Work item:
Go to the line below containing "36 and any other" and print exactly from there through the line containing "### Callsign -/", both included. Print nothing else.
(Data provided)
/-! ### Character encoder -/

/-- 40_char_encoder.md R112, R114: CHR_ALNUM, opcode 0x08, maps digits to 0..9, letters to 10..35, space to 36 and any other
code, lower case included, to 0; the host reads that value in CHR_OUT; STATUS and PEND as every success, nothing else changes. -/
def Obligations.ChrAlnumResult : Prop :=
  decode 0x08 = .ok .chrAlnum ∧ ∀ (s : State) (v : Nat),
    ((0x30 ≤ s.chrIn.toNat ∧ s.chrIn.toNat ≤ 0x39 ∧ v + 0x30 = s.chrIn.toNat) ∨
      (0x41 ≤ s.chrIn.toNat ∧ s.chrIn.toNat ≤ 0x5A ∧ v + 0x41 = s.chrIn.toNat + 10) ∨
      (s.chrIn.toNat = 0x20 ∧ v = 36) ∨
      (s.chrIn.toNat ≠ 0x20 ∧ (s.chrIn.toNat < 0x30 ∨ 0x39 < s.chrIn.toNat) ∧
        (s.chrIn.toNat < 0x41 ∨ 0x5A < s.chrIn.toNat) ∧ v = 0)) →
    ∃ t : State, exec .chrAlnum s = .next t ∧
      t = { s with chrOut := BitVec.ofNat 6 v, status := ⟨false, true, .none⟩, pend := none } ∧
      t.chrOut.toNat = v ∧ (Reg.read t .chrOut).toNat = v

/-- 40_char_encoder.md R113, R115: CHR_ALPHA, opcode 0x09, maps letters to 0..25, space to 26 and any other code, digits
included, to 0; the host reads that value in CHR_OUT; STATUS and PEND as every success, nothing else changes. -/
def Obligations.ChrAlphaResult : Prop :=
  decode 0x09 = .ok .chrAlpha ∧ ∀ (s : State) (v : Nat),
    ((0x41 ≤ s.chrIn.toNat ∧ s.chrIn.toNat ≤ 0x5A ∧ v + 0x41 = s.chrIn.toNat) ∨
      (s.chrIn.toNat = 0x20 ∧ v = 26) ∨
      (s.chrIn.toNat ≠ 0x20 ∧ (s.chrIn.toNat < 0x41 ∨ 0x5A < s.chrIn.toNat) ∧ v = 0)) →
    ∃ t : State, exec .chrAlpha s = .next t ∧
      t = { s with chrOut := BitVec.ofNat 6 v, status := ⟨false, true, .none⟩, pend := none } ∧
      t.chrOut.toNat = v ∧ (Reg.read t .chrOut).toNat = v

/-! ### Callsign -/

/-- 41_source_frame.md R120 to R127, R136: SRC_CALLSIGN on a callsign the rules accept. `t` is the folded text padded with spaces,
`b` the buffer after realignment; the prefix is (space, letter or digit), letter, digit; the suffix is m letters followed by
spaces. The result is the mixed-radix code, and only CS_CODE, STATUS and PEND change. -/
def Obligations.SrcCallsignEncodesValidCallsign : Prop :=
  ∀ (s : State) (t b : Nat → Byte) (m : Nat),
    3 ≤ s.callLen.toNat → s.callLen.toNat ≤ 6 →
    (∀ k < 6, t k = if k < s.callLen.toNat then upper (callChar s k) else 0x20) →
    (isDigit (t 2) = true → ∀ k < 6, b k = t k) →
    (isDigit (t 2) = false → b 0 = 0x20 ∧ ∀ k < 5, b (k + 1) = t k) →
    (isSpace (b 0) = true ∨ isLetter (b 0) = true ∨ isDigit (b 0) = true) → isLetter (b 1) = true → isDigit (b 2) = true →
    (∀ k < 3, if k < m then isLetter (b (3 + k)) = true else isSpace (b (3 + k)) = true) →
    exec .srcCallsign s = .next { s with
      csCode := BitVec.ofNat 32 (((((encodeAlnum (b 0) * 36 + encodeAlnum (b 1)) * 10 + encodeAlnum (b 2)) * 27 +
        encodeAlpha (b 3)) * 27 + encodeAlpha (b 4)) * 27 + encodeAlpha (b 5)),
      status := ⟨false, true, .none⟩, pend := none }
(End Data provided)
Exercise result:
/-- 40_char_encoder.md R112, R114: CHR_ALNUM, opcode 0x08, maps digits to 0..9, letters to 10..35, space to 36 and any other
code, lower case included, to 0; the host reads that value in CHR_OUT; STATUS and PEND as every success, nothing else changes. -/
def Obligations.ChrAlnumResult : Prop :=
  decode 0x08 = .ok .chrAlnum ∧ ∀ (s : State) (v : Nat),
    ((0x30 ≤ s.chrIn.toNat ∧ s.chrIn.toNat ≤ 0x39 ∧ v + 0x30 = s.chrIn.toNat) ∨
      (0x41 ≤ s.chrIn.toNat ∧ s.chrIn.toNat ≤ 0x5A ∧ v + 0x41 = s.chrIn.toNat + 10) ∨
      (s.chrIn.toNat = 0x20 ∧ v = 36) ∨
      (s.chrIn.toNat ≠ 0x20 ∧ (s.chrIn.toNat < 0x30 ∨ 0x39 < s.chrIn.toNat) ∧
        (s.chrIn.toNat < 0x41 ∨ 0x5A < s.chrIn.toNat) ∧ v = 0)) →
    ∃ t : State, exec .chrAlnum s = .next t ∧
      t = { s with chrOut := BitVec.ofNat 6 v, status := ⟨false, true, .none⟩, pend := none } ∧
      t.chrOut.toNat = v ∧ (Reg.read t .chrOut).toNat = v

/-- 40_char_encoder.md R113, R115: CHR_ALPHA, opcode 0x09, maps letters to 0..25, space to 26 and any other code, digits
included, to 0; the host reads that value in CHR_OUT; STATUS and PEND as every success, nothing else changes. -/
def Obligations.ChrAlphaResult : Prop :=
  decode 0x09 = .ok .chrAlpha ∧ ∀ (s : State) (v : Nat),
    ((0x41 ≤ s.chrIn.toNat ∧ s.chrIn.toNat ≤ 0x5A ∧ v + 0x41 = s.chrIn.toNat) ∨
      (s.chrIn.toNat = 0x20 ∧ v = 26) ∨
      (s.chrIn.toNat ≠ 0x20 ∧ (s.chrIn.toNat < 0x41 ∨ 0x5A < s.chrIn.toNat) ∧ v = 0)) →
    ∃ t : State, exec .chrAlpha s = .next t ∧
      t = { s with chrOut := BitVec.ofNat 6 v, status := ⟨false, true, .none⟩, pend := none } ∧
      t.chrOut.toNat = v ∧ (Reg.read t .chrOut).toNat = v

/-! ### Callsign -/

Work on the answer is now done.